What to do - Of all the lines below, output only those starting at the one with "succ fuel ih =>" and ending at the one with "length (R226). -/", both ends included, exactly as written.

[Stored data]
-- ==== Sys2Proof/Laws/Transform.lean ====
section
/-!
SUPPORT. The uppercase step of Machine/Transform.lean, an index into the body, is the step written along the list (R214, R215, R225); the
body of each operation is the one Safety.lean names (R204 to R224).
-/

namespace Sys2Proof.Machine.Laws

open Sys2Proof Sys2Proof.Machine

variable (c : Config)

/-- The uppercase step never moves back and keeps the length of the body. -/
theorem ucstep_length (b : List Byte) (i : Nat) : (ucstep c b i).1.length = b.length ∧ 1 ≤ (ucstep c b i).2 := by
  unfold ucstep
  split
  next => exact ⟨rfl, le_refl 1⟩
  next =>
    split
    next => split <;> simp
    next => split <;> split <;> simp

/-- The uppercase step along the list keeps the length of the body. -/
theorem upperText_length (b : List Byte) : (upperText c b).length = b.length := by
  fun_induction upperText c b <;> simp_all

/-- The uppercase step on the first character keeps the length of the body. -/
theorem upperHead_length (b : List Byte) : (upperHead c b).length = b.length := by
  unfold upperHead
  repeat' split
  all_goals simp_all

/-- `UPPERCASE_FIRST` is the step on the first character (R214). -/
theorem upperFirst_eq (b : List Byte) : upperFirst c b = upperHead c b := by
  cases b with
  | nil => rfl
  | cons v rest =>
    unfold upperFirst upperHead ucstep upperByte
    simp only [List.length_cons, Nat.zero_lt_succ, if_true, List.getElem?_cons_zero]
    by_cases h1 : v < c.ucT1
    · simp only [h1, if_true]; split <;> simp
    · simp only [h1, if_false]
      by_cases h2 : v < c.ucT2
      · simp only [h2, if_true]; cases rest <;> simp
      · simp only [h2, if_false]
        cases rest with
        | nil => simp
        | cons x r => cases r <;> simp

/-- A change behind `done` is a change of what follows it. -/
theorem modify_append (done b : List Byte) (k : Nat) (f : Byte → Byte) :
    (done ++ b).modify (done.length + k) f = done ++ b.modify k f := by
  induction done with
  | nil => simp
  | cons x r ih => simpa [Nat.add_right_comm] using ih

/-- One step at the first byte after `done`, by the class of that byte (R225). -/
theorem ucstep_append (done : List Byte) (v : Byte) (rest : List Byte) :
    ucstep c (done ++ v :: rest) done.length =
      if v < c.ucT1 then (done ++ upperByte c v :: rest, 1)
      else if v < c.ucT2 then (done ++ v :: rest.modify 0 (· ^^^ c.ucX12), 2)
      else (done ++ v :: rest.modify 1 (· ^^^ c.ucX3), 3) := by
  have hv : (done ++ v :: rest)[done.length]? = some v := by simp
  unfold ucstep upperByte
  rw [hv]
  simp only [List.length_append, List.length_cons]
  by_cases h1 : v < c.ucT1
  · by_cases h2 : c.ucLo ≤ v ∧ v ≤ c.ucHi <;> simp [h1, h2]
  · by_cases h2 : v < c.ucT2
    · cases rest <;> simp [h1, h2, modify_append]
    · match rest with
      | [] => simp [h1, h2]
      | [x] => simp [h1, h2]
      | x :: y :: r => simp [h1, h2, modify_append]

/-- Past the end of the body the loop stops. -/
theorem upperLoop_end (fuel i : Nat) (b : List Byte) (h : b.length ≤ i) : upperLoop c fuel i b = b := by
  cases fuel with
  | zero => rfl
  | succ fuel => rw [upperLoop, if_neg (by omega)]

/-- The loop of `UPPERCASE_ALL`, from the index where `done` ends on, is the step along the list there (R215). -/
theorem upperLoop_eq (fuel : Nat) (done b : List Byte) (h : b.length ≤ fuel) :
    upperLoop c fuel done.length (done ++ b) = done ++ upperText c b := by
  induction fuel generalizing done b with
  | zero =>
    rw [List.length_eq_zero_iff.mp (Nat.le_zero.mp h)]
    simp [upperLoop, upperText]
  | succ fuel ih =>
    match b with
    | [] => rw [upperLoop_end c _ _ _ (by simp)]; simp [upperText]
    | v :: rest =>
      rw [upperLoop, if_pos (by simp), ucstep_append]
      by_cases h1 : v < c.ucT1
      · have e := ih (done ++ [upperByte c v]) rest (by simpa using h)
        match rest with
        | [] | [x] | x :: y :: r => simp_all [upperText]
      · by_cases h2 : v < c.ucT2
        · match rest with
          | [] => rw [if_neg h1, if_pos h2, upperLoop_end c _ _ _ (by simp)]; simp [upperText, h1]
          | [x] => rw [if_neg h1, if_pos h2, upperLoop_end c _ _ _ (by simp)]; simp [upperText, h1, h2]
          | x :: y :: r =>
            have e := ih (done ++ [v, x ^^^ c.ucX12]) (y :: r) (by simp at h ⊢; omega)
            rw [if_neg h1, if_pos h2, upperText, if_neg h1, if_pos h2]
            simpa using e
        · match rest with
          | [] => rw [if_neg h1, if_neg h2, upperLoop_end c _ _ _ (by simp)]; simp [upperText, h1]
          | [x] => rw [if_neg h1, if_neg h2, upperLoop_end c _ _ _ (by simp)]; simp [upperText, h1, h2]
          | x :: y :: r =>
            have e := ih (done ++ [v, x, y ^^^ c.ucX3]) r (by simp at h ⊢; omega)
            rw [if_neg h1, if_neg h2, upperText, if_neg h1, if_neg h2]
            simpa using e

/-- `UPPERCASE_ALL` is the step along the whole body (R215). -/
theorem upperAll_eq (b : List Byte) : upperAll c b = upperText c b := by
  simpa [upperAll] using upperLoop_eq c b.length [] b (le_refl _)

/-- No operation lengthens the body, and those that keep the whole word keep its length (R226). -/
theorem bodyText_length (op : BodyOp) (word : List Byte) : (bodyText c op word).length ≤ word.length := by
  cases op <;> simp [bodyText, upperText_length, upperHead_length]

end Sys2Proof.Machine.Laws
end

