-- ==== Sys2Proof/Tests/Slice0.lean ====
section
/-!
SUPPORT. Tests. Expected values come from spec/ (the examples of the rules and spec/95_test_vectors.md), or by hand from the rule named.
The witnesses at the end show, for each statement with hypotheses, a concrete state and operands that meet them.
-/

namespace Sys2Proof.Tests

open Sys2Proof Sys2Proof.Machine

/-! ### Small states -/

/-- A configuration with `AW = 16` and the sample pool of 95_test_vectors.md V9. The sample table has the entries of `" the "`, of `"The"`, one
with the reserved operation 21, and one whose suffix offset 6 is past the pool. -/
def config (w : AccWidth) (ctx xform : Bool) : Config where
  w := w
  aw := 16
  hasCtx := ctx
  hasXform := xform
  ctxLut := tabulate 512 (fun i => BitVec.ofNat 6 i)
  sgnLut := tabulate 256 (fun i => BitVec.ofNat 3 (i / 32))
  xt := [0x000000, 0x010001, 0x000A00, 0x001500, 0x000006]
  pool := [0x00, 0x20, 0x00, 0x2C, 0x20, 0x00]
  ucT1 := 0xC0
  ucT2 := 0xE0
  ucX12 := 0x20
  ucX3 := 0x05
  ucLo := 0x61
  ucHi := 0x7A

/-- The sample input of 95_test_vectors.md, at `IN[0..11]`. -/
def sampleIn : Memory :=
  [(0, 0xB5), (1, 0x3C), (2, 0xF0), (3, 0x0F), (4, 0xA7), (5, 0x01), (6, 0x80), (7, 0xFF), (8, 0x12), (9, 0x34), (10, 0x56), (11, 0x78)]

/-- The word "the" at `DICT[0x10..0x12]`, and a 7-byte word with 1-, 2- and 3-byte characters at `DICT[0x20..0x26]` (R215). -/
def sampleDict : Memory :=
  [(0x10, 0x74), (0x11, 0x68), (0x12, 0x65), (0x20, 0x61), (0x21, 0xC3), (0x22, 0xA9), (0x23, 0xE2), (0x24, 0x82), (0x25, 0xAC), (0x26, 0x7A)]

/-- A state with given stream registers, no checkpoint and no fault. -/
def at_ (w : AccWidth) (acc : BitVec 64) (bitPos cursor remaining : Nat) : State :=
  { State.resetWith (config w true true) sampleIn [] sampleDict [] with strm := ⟨acc, bitPos, cursor, remaining⟩ }

/-- The state with a fault latched. -/
def latched (s : State) : State := { s with fault := true, faultCause := 3 }

/-- The state with `XFORM` operands on the command port: word address, length, destination. -/
def withWord (s : State) (word : Operand) (len : Byte) (dest : Operand) : State :=
  { s with port := ⟨0xA0000000 ||| (len.setWidth 32 <<< 16), word, dest⟩ }

/-- The response and the stream registers after a step. -/
def after : Result → Option (Option Response × Stream)
  | .next t => some (t.resp, t.strm)
  | .fault _ => none
  | .refused _ => none

/-- The response and the first bytes of `OUT` from an address after a step. -/
def written (a k : Nat) : Result → Option (Option Response × List Byte)
  | .next t => some (t.resp, t.outMem.readBytes a k)
  | .fault _ => none
  | .refused _ => none

/-- The flags after a step: `ckValid`, `fault`, `faultCause`. -/
def flags : Result → Option (Bool × Bool × BitVec 4)
  | .next t => some (t.ckValid, t.fault, t.faultCause)
  | .fault _ => none
  | .refused _ => none

/-- A step answers a next state. -/
def completes : Result → Bool
  | .next _ => true
  | .fault _ => false
  | .refused _ => false

/-- The window after `INIT 0, 12`: empty, 12 bytes to come. -/
def fresh : State := at_ .w64 0 64 0 12

/-- The state of 95_test_vectors.md V1 after step 19: one byte staged, 4 bytes to come. -/
def v1s19 : State := at_ .w64 0xFF8001A70FF03CB5 56 8 4


/-! ### Well-formedness: each check refuses an ill-formed term -/

theorem test_wf_ctx_unit_absent : Instr.wellFormed (config .w64 false true) (.ctx 0 1 2) = false := by decide

theorem test_wf_xform_unit_absent : Instr.wellFormed (config .w64 true false) (.xform 0 0 0 0) = false := by decide

theorem test_wf_entry_unit_absent : Instr.wellFormed (config .w64 true false) (.identity 0 0) = false := by decide

theorem test_wf_get_above_ndir : Instr.wellFormed (config .w32 true true) (.get 25) = false ∧ Instr.wellFormed (config .w32 true true) (.get 24) = true ∧
    Instr.wellFormed (config .w64 true true) (.get 33) = false ∧ Instr.wellFormed (config .w64 true true) (.get 32) = true := by decide

theorem test_wf_fill_above_ndir : Instr.wellFormed (config .w32 true true) (.fill 25) = false := by decide

theorem test_wf_take_above_ndir : Instr.wellFormed (config .w32 true true) (.take 25) = false := by decide

theorem test_wf_sread_above_ndir : Instr.wellFormed (config .w32 true true) (.sread 25) = false := by decide

theorem test_wf_sget_above_ndir : Instr.wellFormed (config .w32 true true) (.sget 25) = false := by decide

theorem test_wf_read_above_32 : Instr.wellFormed (config .w32 true true) (.read 33) = false ∧ Instr.wellFormed (config .w32 true true) (.read 32) = true := by decide

theorem test_wf_drop_above_32 : Instr.wellFormed (config .w64 true true) (.drop 33) = false := by decide

theorem test_wf_rdreg_above_8 : Instr.wellFormed (config .w64 true true) (.rdreg 9) = false ∧ Instr.wellFormed (config .w64 true true) (.rdreg 8) = true := by decide

theorem test_wf_init_range : Instr.wellFormed (config .w64 true true) (.init 0xFFFF 1) = false ∧ Instr.wellFormed (config .w64 true true) (.init 0xFFFE 1) = true := by decide

theorem test_wf_reseat_range : Instr.wellFormed (config .w64 true true) (.reseat 0x10000 0) = false := by decide

theorem test_wf_copy_range : Instr.wellFormed (config .w64 true true) (.copy 1 0xFFFF) = false := by decide

theorem test_wf_xform_word_range : Instr.wellFormed (config .w64 true true) (.xform 0 1 0xFFFF 0) = false := by decide

theorem test_wf_fragment_past_pool : Instr.wellFormed (config .w64 true true) (.identity 0 6) = false ∧ Instr.wellFormed (config .w64 true true) (.identity 1 3) = true := by decide

/-! ### Decoding: a word written out for every row (R85, R94, R201; the command words of 95_test_vectors.md V1, V8, V9) -/

theorem test_decode_init : decodeTableWord 32 0x00000000 = some (.init 0 0) := by decide

theorem test_decode_reseat : decodeTableWord 32 0x08000000 = some (.reseat 0 0) := by decide

theorem test_decode_warmup : decodeTableWord 32 0x10000000 = some (.warmup) := by decide

theorem test_decode_avail : decodeTableWord 32 0x18000000 = some (.avail) := by decide

theorem test_decode_rembytes : decodeTableWord 32 0x20000000 = some (.rembytes) := by decide

theorem test_decode_fill : decodeTableWord 32 0x28000018 = some (.fill 24) := by decide

theorem test_decode_getu : decodeTableWord 32 0x30000000 = some (.getu) := by decide

theorem test_decode_get : decodeTableWord 32 0x38000003 = some (.get 3) := by decide

theorem test_decode_take : decodeTableWord 32 0x40000005 = some (.take 5) := by decide

theorem test_decode_read : decodeTableWord 32 0x48000020 = some (.read 32) := by decide

theorem test_decode_sread : decodeTableWord 32 0x50000014 = some (.sread 20) := by decide

theorem test_decode_sget : decodeTableWord 32 0x58000018 = some (.sget 24) := by decide

theorem test_decode_pull : decodeTableWord 32 0x60000000 = some (.pull) := by decide

theorem test_decode_drop : decodeTableWord 32 0x68000004 = some (.drop 4) := by decide

theorem test_decode_align : decodeTableWord 32 0x70000000 = some (.align) := by decide

theorem test_decode_copy : decodeTableWord 32 0x78000000 = some (.copy 0 0) := by decide

theorem test_decode_save : decodeTableWord 32 0x80000000 = some (.save) := by decide

theorem test_decode_restore : decodeTableWord 32 0x88000000 = some (.restore) := by decide

theorem test_decode_rdreg : decodeTableWord 32 0x90000008 = some (.rdreg 8) := by decide

theorem test_decode_ctx : decodeTableWord 32 0x9807E501 = some (.ctx 1 0xE5 7) := by decide

theorem test_decode_xform : decodeTableWord 32 0xA0030100 = some (.xform 1 3 0 0) := by decide

theorem test_decode_identity : decodeTableWord 24 0x010005 = some (.identity 1 5) := by decide

theorem test_decode_omitLast1 : decodeTableWord 24 0x010105 = some (.omitLast1 1 5) := by decide

theorem test_decode_omitLast2 : decodeTableWord 24 0x010205 = some (.omitLast2 1 5) := by decide

theorem test_decode_omitLast3 : decodeTableWord 24 0x010305 = some (.omitLast3 1 5) := by decide

theorem test_decode_omitLast4 : decodeTableWord 24 0x010405 = some (.omitLast4 1 5) := by decide

theorem test_decode_omitLast5 : decodeTableWord 24 0x010505 = some (.omitLast5 1 5) := by decide

theorem test_decode_omitLast6 : decodeTableWord 24 0x010605 = some (.omitLast6 1 5) := by decide

theorem test_decode_omitLast7 : decodeTableWord 24 0x010705 = some (.omitLast7 1 5) := by decide

theorem test_decode_omitLast8 : decodeTableWord 24 0x010805 = some (.omitLast8 1 5) := by decide

theorem test_decode_omitLast9 : decodeTableWord 24 0x010905 = some (.omitLast9 1 5) := by decide

theorem test_decode_uppercaseFirst : decodeTableWord 24 0x010A05 = some (.uppercaseFirst 1 5) := by decide

theorem test_decode_uppercaseAll : decodeTableWord 24 0x010B05 = some (.uppercaseAll 1 5) := by decide

theorem test_decode_omitFirst1 : decodeTableWord 24 0x010C05 = some (.omitFirst1 1 5) := by decide

theorem test_decode_omitFirst2 : decodeTableWord 24 0x010D05 = some (.omitFirst2 1 5) := by decide

theorem test_decode_omitFirst3 : decodeTableWord 24 0x010E05 = some (.omitFirst3 1 5) := by decide

theorem test_decode_omitFirst4 : decodeTableWord 24 0x010F05 = some (.omitFirst4 1 5) := by decide

theorem test_decode_omitFirst5 : decodeTableWord 24 0x011005 = some (.omitFirst5 1 5) := by decide

theorem test_decode_omitFirst6 : decodeTableWord 24 0x011105 = some (.omitFirst6 1 5) := by decide

theorem test_decode_omitFirst7 : decodeTableWord 24 0x011205 = some (.omitFirst7 1 5) := by decide

theorem test_decode_omitFirst8 : decodeTableWord 24 0x011305 = some (.omitFirst8 1 5) := by decide

theorem test_decode_omitFirst9 : decodeTableWord 24 0x011405 = some (.omitFirst9 1 5) := by decide

theorem test_decode_operands_of_init : decode .all ⟨0, 0x100, 12⟩ = .ok (.init 0x100 12) := by decide

theorem test_decode_operands_of_xform : decode .all ⟨0xA0030100, 0x10, 0x80⟩ = .ok (.xform 1 3 0x10 0x80) := by decide

theorem test_decode_reserved_opcodes : decodeTableWord 32 0xA8000000 = none ∧ decodeTableWord 32 0xF8000000 = none ∧ decodeTableWord 24 0x001500 = none := by decide

theorem test_decode_absent_unit : decode ⟨false, true⟩ ⟨0x98000000, 0, 0⟩ = .error .reservedOpcode := by decide

theorem test_decode_must_be_zero : decodeTableWord 32 0x18000001 = none ∧ decodeTableWord 32 0x38000043 = none ∧ decodeTableWord 32 0x39000003 = none ∧
    decodeTableWord 24 0x002000 = none := by decide

/-! ### One step of each command -/

/-- R110. -/
theorem test_init : after (exec (.init 0x100 12) (latched v1s19)) =
    some (some ⟨.ok, 0⟩, ⟨0, 64, 0x100, 12⟩) := by decide

/-- R110, R243: the earlier cause is kept. -/
theorem test_init_out_of_range : after (exec (.init 0xFFFF 1) fresh) = some (some ⟨.fault, 2⟩, ⟨0, 64, 0, 12⟩) ∧
    flags (exec (.init 0xFFFF 1) (latched fresh)) = some (false, true, 3) := by decide

/-- R111. -/
theorem test_reseat : after (exec (.reseat 0x200 3) (at_ .w64 0x78563412FF8001A7 44 12 0)) =
    some (some ⟨.ok, 0⟩, ⟨0x78563412FF8001A7, 44, 0x200, 3⟩) := by decide

/-- R111. -/
theorem test_reseat_clears_checkpoint : flags (exec (.reseat 0 0) { fresh with ckValid := true }) = some (false, false, 0) := by decide

/-- R112. -/
theorem test_warmup : after (exec (.warmup) (fresh)) =
    some (some ⟨.ok, 0⟩, ⟨0xB500000000000000, 56, 1, 11⟩) := by decide

/-- R112. -/
theorem test_warmup_no_input : after (exec (.warmup) (at_ .w64 0 64 5 0)) =
    some (some ⟨.noData, 0⟩, ⟨0, 64, 5, 0⟩) := by decide

/-- R113. -/
theorem test_avail : after (exec (.avail) (at_ .w64 0xB500000000000000 56 1 11)) =
    some (some ⟨.ok, 8⟩, ⟨0xB500000000000000, 56, 1, 11⟩) := by decide

/-- R114. -/
theorem test_rembytes : after (exec (.rembytes) (at_ .w64 0x01A70FF03CB50000 40 6 6)) =
    some (some ⟨.ok, 9⟩, ⟨0x01A70FF03CB50000, 40, 6, 6⟩) := by decide

/-- R131. -/
theorem test_fill_w64 : after (exec (.fill 24) (at_ .w64 0xF03CB50000000000 60 3 9)) =
    some (some ⟨.ok, 0⟩, ⟨0x01A70FF03CB50000, 36, 6, 6⟩) := by decide

/-- R131. -/
theorem test_fill_w32 : after (exec (.fill 24) (at_ .w32 0xF03CB500 28 3 9)) =
    some (some ⟨.ok, 0⟩, ⟨0x01A70FF0, 4, 6, 6⟩) := by decide

/-- R132. -/
theorem test_getu : after (exec (.getu) (at_ .w64 0x01A70FF03CB50000 36 6 6)) =
    some (some ⟨.ok, 0x1A70FF⟩, ⟨0x01A70FF03CB50000, 36, 6, 6⟩) := by decide

/-- R11, R132: a shift by the full width. -/
theorem test_getu_empty : after (exec (.getu) (at_ .w64 0x01A70FF03CB50000 64 6 6)) =
    some (some ⟨.ok, 0⟩, ⟨0x01A70FF03CB50000, 64, 6, 6⟩) := by decide

/-- R133. -/
theorem test_get : after (exec (.get 3) (at_ .w64 0xB500000000000000 56 1 11)) =
    some (some ⟨.ok, 5⟩, ⟨0xB500000000000000, 56, 1, 11⟩) := by decide

/-- R133, R241. -/
theorem test_get_underrun : after (exec (.get 24) (at_ .w64 0x78563412FF8001A7 44 12 0)) =
    some (some ⟨.fault, 3⟩, ⟨0x78563412FF8001A7, 44, 12, 0⟩) := by decide

/-- R134. -/
theorem test_take : after (exec (.take 5) (at_ .w64 0xB500000000000000 59 1 11)) =
    some (some ⟨.ok, 0x16⟩, ⟨0x3CB5000000000000, 56, 2, 10⟩) := by decide

/-- R134, by hand: all of the stream, with `n + 1` bits not to be had. -/
theorem test_take_empties_window : after (exec (.take 7) (at_ .w64 0xFF8001A70FF03CB5 57 12 0)) =
    some (some ⟨.ok, 0x7F⟩, ⟨0xFF8001A70FF03CB5, 64, 12, 0⟩) := by decide

/-- R135. -/
theorem test_read_w64 : after (exec (.read 32) (at_ .w64 0x01A70FF03CB50000 40 6 6)) =
    some (some ⟨.ok, 0x8001A70F⟩, ⟨0xFF8001A70FF03CB5, 56, 8, 4⟩) := by decide

/-- R135. -/
theorem test_read_w32_splits : after (exec (.read 32) (at_ .w32 0x01A70FF0 8 6 6)) =
    some (some ⟨.ok, 0x8001A70F⟩, ⟨0xFF8001A7, 24, 8, 4⟩) := by decide

/-- R150. -/
theorem test_sread : after (exec (.sread 20) (v1s19)) =
    some (some ⟨.ok, 0x412FF⟩, ⟨0x3412FF8001A70FF0, 60, 10, 2⟩) := by decide

/-- R150. -/
theorem test_sread_no_data : after (exec (.sread 24) (at_ .w64 0x3412FF8001A70FF0 60 10 2)) =
    some (some ⟨.noData, 0⟩, ⟨0x78563412FF8001A7, 44, 12, 0⟩) := by decide

/-- R151. -/
theorem test_sget : after (exec (.sget 8) (at_ .w64 0xB500000000000000 56 1 11)) =
    some (some ⟨.ok, 0xB5⟩, ⟨0xB500000000000000, 56, 1, 11⟩) := by decide

/-- R151. -/
theorem test_sget_no_data : after (exec (.sget 24) (at_ .w64 0x3412FF8001A70FF0 60 10 2)) =
    some (some ⟨.noData, 0⟩, ⟨0x78563412FF8001A7, 44, 12, 0⟩) := by decide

Task result -
  | succ fuel ih =>
    match b with
    | [] => rw [upperLoop_end c _ _ _ (by simp)]; simp [upperText]
    | v :: rest =>
      rw [upperLoop, if_pos (by simp), ucstep_append]
      by_cases h1 : v < c.ucT1
      · have e := ih (done ++ [upperByte c v]) rest (by simpa using h)
        match rest with
        | [] | [x] | x :: y :: r => simp_all [upperText]
      · by_cases h2 : v < c.ucT2
        · match rest with
          | [] => rw [if_neg h1, if_pos h2, upperLoop_end c _ _ _ (by simp)]; simp [upperText, h1]
          | [x] => rw [if_neg h1, if_pos h2, upperLoop_end c _ _ _ (by simp)]; simp [upperText, h1, h2]
          | x :: y :: r =>
            have e := ih (done ++ [v, x ^^^ c.ucX12]) (y :: r) (by simp at h ⊢; omega)
            rw [if_neg h1, if_pos h2, upperText, if_neg h1, if_pos h2]
            simpa using e
        · match rest with
          | [] => rw [if_neg h1, if_neg h2, upperLoop_end c _ _ _ (by simp)]; simp [upperText, h1]
          | [x] => rw [if_neg h1, if_neg h2, upperLoop_end c _ _ _ (by simp)]; simp [upperText, h1, h2]
          | x :: y :: r =>
            have e := ih (done ++ [v, x, y ^^^ c.ucX3]) r (by simp at h ⊢; omega)
            rw [if_neg h1, if_neg h2, upperText, if_neg h1, if_neg h2]
            simpa using e

/-- `UPPERCASE_ALL` is the step along the whole body (R215). -/
theorem upperAll_eq (b : List Byte) : upperAll c b = upperText c b := by
  simpa [upperAll] using upperLoop_eq c b.length [] b (le_refl _)

/-- No operation lengthens the body, and those that keep the whole word keep its length (R226). -/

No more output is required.